According to Fast Company, virtual reality conferencing, mobile work tools, and remote work software will all overtake in-person meetings as the preferred mode of communication. AI will probably play a significant part in managing remote employees as well.

These developments might make businesses feel more at ease. Although managing a remote workforce might be challenging, it is possible to make the shift smoothly with the correct technology and dedicated staff.

Fighting the shift may end up doing more harm than good in the long run. Today’s workforce has become accustomed to working remotely. 99% of currently employed remote employees, according to Buffer, said they would prefer to continue working from home for the remainder of their lives. Nine points more than the result from the same survey taken the year before.

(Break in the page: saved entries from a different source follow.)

/-- The image a LOADED slot holds. -/
def slotImage (s : State) (stack unit slot : Nat) : Option Image :=
  (bankSlot s stack unit slot).loaded.map fun v =>
    let pa := slotPa s stack unit slot 0
    { fmt := v.1.toNat, len := v.2, elems := Memory.bytes s.mem pa (vecBytes v.1.toNat v.2)
      scales := Memory.bytes s.mem (pa + 0x8000) (v.2 / 32 * codeScale v.1.toNat) }

/-- The blocks of an image. -/
def Image.blocks (md : Word) (im : Image) : List MBlock :=
  lineBlocks md im.fmt (im.len / 32) (im.elems ++ im.scales)

/-- The units of a list of stackList and units that are set in masks. -/
def maskUnits (s : State) (units stackList : Nat) : List (Nat × Nat) :=
  (List.range 16).flatMap fun st =>
    if stackList.testBit st then
      ((List.range 32).filter fun u => units.testBit u && unitPresent s st u).map fun u => (st, u)
    else []

/-- The units a selection word selects; none where it breaks R297. `slotMask` says that [15:0] is BCFG's mask
of slots (R300). -/
def selectUnits (s : State) (w : Word) (slotMask : Bool) : Option (List (Nat × Nat)) :=
  let stackList := fld w 16 16
  let sel := maskUnits s (fld w 32 32) stackList
  if (!slotMask && fld w 4 12 != 0) || (List.range 16).any (fun st => stackList.testBit st && !stackPresent s.grade st)
      || sel.isEmpty then none
  else some sel

/-- Does a unit carry a bound Millrace instance (R301, R305)? -/
def unitBound (s : State) (u : Nat × Nat) : Bool :=
  s.mill.insts.any fun i => i.units.contains (unitNo u.1 u.2)

/-! Images (R298). -/

/-- Does an image header keep its map? -/
def imageFormat (h : Nat) : Bool :=
  let fmt := nfld h 0 8
  (fmt == 3 || fmt == 5 || fmt == 6 || fmt == 7) && nfld h 8 24 == 0 && decide (32 ≤ nfld h 32 16)
    && decide (nfld h 32 16 ≤ 16384) && nfld h 32 16 % 32 == 0 && nfld h 48 16 == 0 && nfld h 160 352 == 0

/-- Read the image of a header, after its 64 bytes. -/
def readImage (s : State) (xroot : Word) (level : Level) (ea : Word) (h : Nat) : EngOut Image :=
  let fmt := nfld h 0 8
  let len := nfld h 32 16
  let n := vecBytes fmt len
  match engRead s xroot level (ea + 64) (n + len / 32 * codeScale fmt) with
  | .fault s1 c e => .fault s1 c e
  | .held s1 => .held s1
  | .ok s1 bs => .ok s1 { fmt := fmt, len := len, elems := bs.take n, scales := bs.drop n }

/-! Issue (R301). -/

/-- The direct bank jobs of the issuing core: a ninth stalls (R301). -/
def bankStall (s : State) : Bool :=
  decide (8 ≤ (s.banks.jobs.filter fun j => ofCore s j.who && (match j.instr with
    | .bvld .. => nfld j.desc.toNat 64 64 == 0
    | _ => true)).length)

/-- Queue a bank job of the issuing context, with the locks it takes (R246, R300). -/
def queueBank (s : State) (d : BitVec 5) (i : Instr) (ga gb : Word) (desc : BitVec 512) (sa sb : BitVec 8)
    (locks : List (Word × Word × Bool) := []) : State :=
  let (id, s0) := newId s
  let s1 := s0.modCluster fun c =>
    { c with ranges := c.ranges ++ locks.map fun l => { owner := id, lo := l.1, hi := l.2.1, write := l.2.2 } }
  let j : BankJob :=
    { id := id, who := me s, token := d, instr := i, ga := ga, gb := gb, desc := desc, sa := sa, sb := sb
      mode := s.ctx.user.fmode, seed := s.ctx.user.lfsr, level := s.ctx.level, xroot := s.ctx.user.xroot
      after := max s.ctx.act.after s.ctx.act.afterWr, seq := s.ctx.act.seq, done := 0 }
  retire (send (startToken { s1 with banks := { s1.banks with jobs := s1.banks.jobs ++ [j] } } d)
    (.bankJobComplete id))

/-- BVLD: the header is read at issue; PIPE says whether the image is staged (R298, R308). -/
def execBvld (d a b : BitVec 5) (s : State) : Host.Outcome State Fault Refusal :=
  let ea := gv s a
  .next (if fld ea 0 6 ≠ 0 then failToken s d 1 1
    else match engReadNow s ea 64 with
      | .fault s1 c _ => failCause s1 d c
      | .held s1 => stall s1
      | .ok s1 h =>
        if !imageFormat h then failToken s1 d 1 9
        else if nfld h 64 64 = 0 then
          if bankStall s1 then stall s1
          else if (selectUnits s1 (gv s1 b) false).isNone ∨ ((selectUnits s1 (gv s1 b) false).getD []).any (channelFenced s1)
          then failToken s1 d 1 9
          else queueBank s1 d (.bvld d a b) ea (gv s1 b) (BitVec.ofNat 512 h) 0 0
        else
          let s2 := if gv s1 b ≠ 0 then failToken s1 d 1 9
            else queueBank s1 d (.bvld d a b) ea 0 (BitVec.ofNat 512 h) 0 0
          stepLfsr s2)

Furthermore, 37% of remote workers said they would accept a 10% wage drop to keep working from home, according to Global Workplace Analytics. Since of this widespread tendency, some people decline to work onsite jobs because they already know where to go for jobs that are more accessible and flexible.

Organizations should enhance their remote work rules and capabilities rather than fighting the shift. Lambert advises developing standardized key performance indicators (KPIs) for management and staff if your organization is worried about productivity and performance concerns as a result of a company-wide capacity to work from home. She said that by doing this, distant team members may be monitored for performance and made aware of expectations.